▸ EXERCISE DETAILS
Below are the records; copy every line in them that holds the string "length".

▸ SUPPLIED DATA
/-- Objects whose value a group computes. -/
def Fabato.readObj (f : Fabato) (a : Actor) (obj : Nat) : Option Bytes :=
  let c := f.core
  let e := objElem obj
  let o := obj / 256 * 256
  let i := obj / 256 % 65536
  match c.readShared f.g.quality a obj with
  | some v => some v
  | none =>
    match objArea obj with
    | 0x00 => if obj = oIdentPart then some [70, 66, 45, 52, 56] else none
    | 0x01 => if obj = oSessionOutstanding then some (leBytes 4 f.fwd.pending.length) else none
    | 0x02 =>
      if o = oTimeMemberOffset ∧ e ≠ 0 then (f.g.halo.members[e - 1]?).map (fun m => leBytes 8 (wrapInt 64 m.theta))
      else if o = oTimeMemberQuality ∧ e ≠ 0 then (f.g.halo.members[e - 1]?).map (fun m => leBytes 4 m.quality.toNat)
      else none
    | 0x03 =>
      if obj = oAnglePhaseSpread then some (leBytes 8 f.g.win.spread)
      else if o = oAngleMemberLag ∧ e ≠ 0 then some (leBytes 4 (wrapInt 32 (f.g.win.lags.getD (e - 1) 0)))
      else none
    | 0x06 =>
      if obj = oTraceStoreUsed then some (leBytes 8 f.fwd.traceBytes)
      else if obj = oTraceExportStatus then some (c.get oTraceExportStatus)
      else none
    | 0x09 => if o = oRecordNextSeq ∧ e ≠ 0 then some (leBytes 4 (f.g.jet.seq.getD (e - 1) 0).toNat) else none
    | 0x0A => f.readLink obj
    | 0x0C => f.readPower obj
    | 0x0D => f.readCells obj
    | 0x0F =>
      if e = 0 then (if obj = oCutWfGraph then some f.cast.graph else none)
      else if o = oCutResult then some (f.cast.results.getD (e - 1) [])
      else if o = oCutOutside then some (f.cast.outside.getD (e - 1) [])
      else if o = oCutChannel then some (f.cast.channel.getD (e - 1) [])
      else none
    | 0x10 => f.readCells obj
    | 0x11 => f.readAnalytics obj
    | 0x12 => f.readAnalytics obj
    | 0x13 => f.readAnalytics obj
    | 0x14 => f.readFence obj
    | 0x15 =>
      if e = 0 then none
      else if o = oJetGclOper then some ((f.g.jet.ports.getD (e - 1) JPort.fresh).oper.list)
      else if o = oJetQueueBytes then some (leBytes 8 (f.g.jet.portBytes (e - 1)))
      else if 0x0100 ≤ i ∧ i < 0x0110 then
        some (match f.g.jet.subs.find? (fun s => s.idx == 128 * (i - 0x0100) + e - 1) with | some s => s.bytes | none => zeros 16)
      else none
    | 0x16 => f.readHorizon obj
    | 0x17 => f.readSundog obj
    | 0x18 =>
      if o = oCadenceState ∧ e ≠ 0 then some (match f.cast.jobs.find? (fun j => j.idx == e - 1) with | some j => j.bytes | none => zeros 64)
      else if o = oCadenceRequest ∧ e ≠ 0 then (f.cast.reqs[e - 1]?).map CadReq.bytes
      else none
    | 0x19 =>
      if obj = oCondenseInUse then
        some (leBytes 2 (f.g.cond.ctxs.filter (fun x => x.bound.isSome)).length ++ leBytes 2 (f.g.cond.ctxs.filter (fun x => x.key.isSome)).length)
      else if o = oCondenseEngineLoad ∧ e ≠ 0 then some (leBytes 4 (Config.freeBits 32 7 c.free).toNat)
      else if 0x1000 ≤ i ∧ e = 2 then
        some (leBytes 8 (match f.g.cond.ctxs.find? (fun x => x.idx == i - 0x1000) with | some x => x.word | none => 0xFFFF * 65536 + 0xF))
      else none
    | 0x1A => f.readAlmanac obj
    | 0x1B => f.readFw obj
    | 0x1D =>
      if e = 0 then none
      else if o = oLoftSlotState then some (leBytes 1 (f.slot (e - 1)).state)
      else if o = oLoftSlotFault then some (leBytes 4 (f.slot (e - 1)).fault)
      else if o = oLoftCoreState then some (leBytes 1 (f.coreState (e - 1)))
      else if 0x0100 ≤ i ∧ i < 0x0110 then some (nthLe 8 (f.slot (i - 0x0100)).out e)
      else none
    | _ => none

▸ OUTPUT
    | 0x01 => if obj = oSessionOutstanding then some (leBytes 4 f.fwd.pending.length) else none
        some (leBytes 2 (f.g.cond.ctxs.filter (fun x => x.bound.isSome)).length ++ leBytes 2 (f.g.cond.ctxs.filter (fun x => x.key.isSome)).length)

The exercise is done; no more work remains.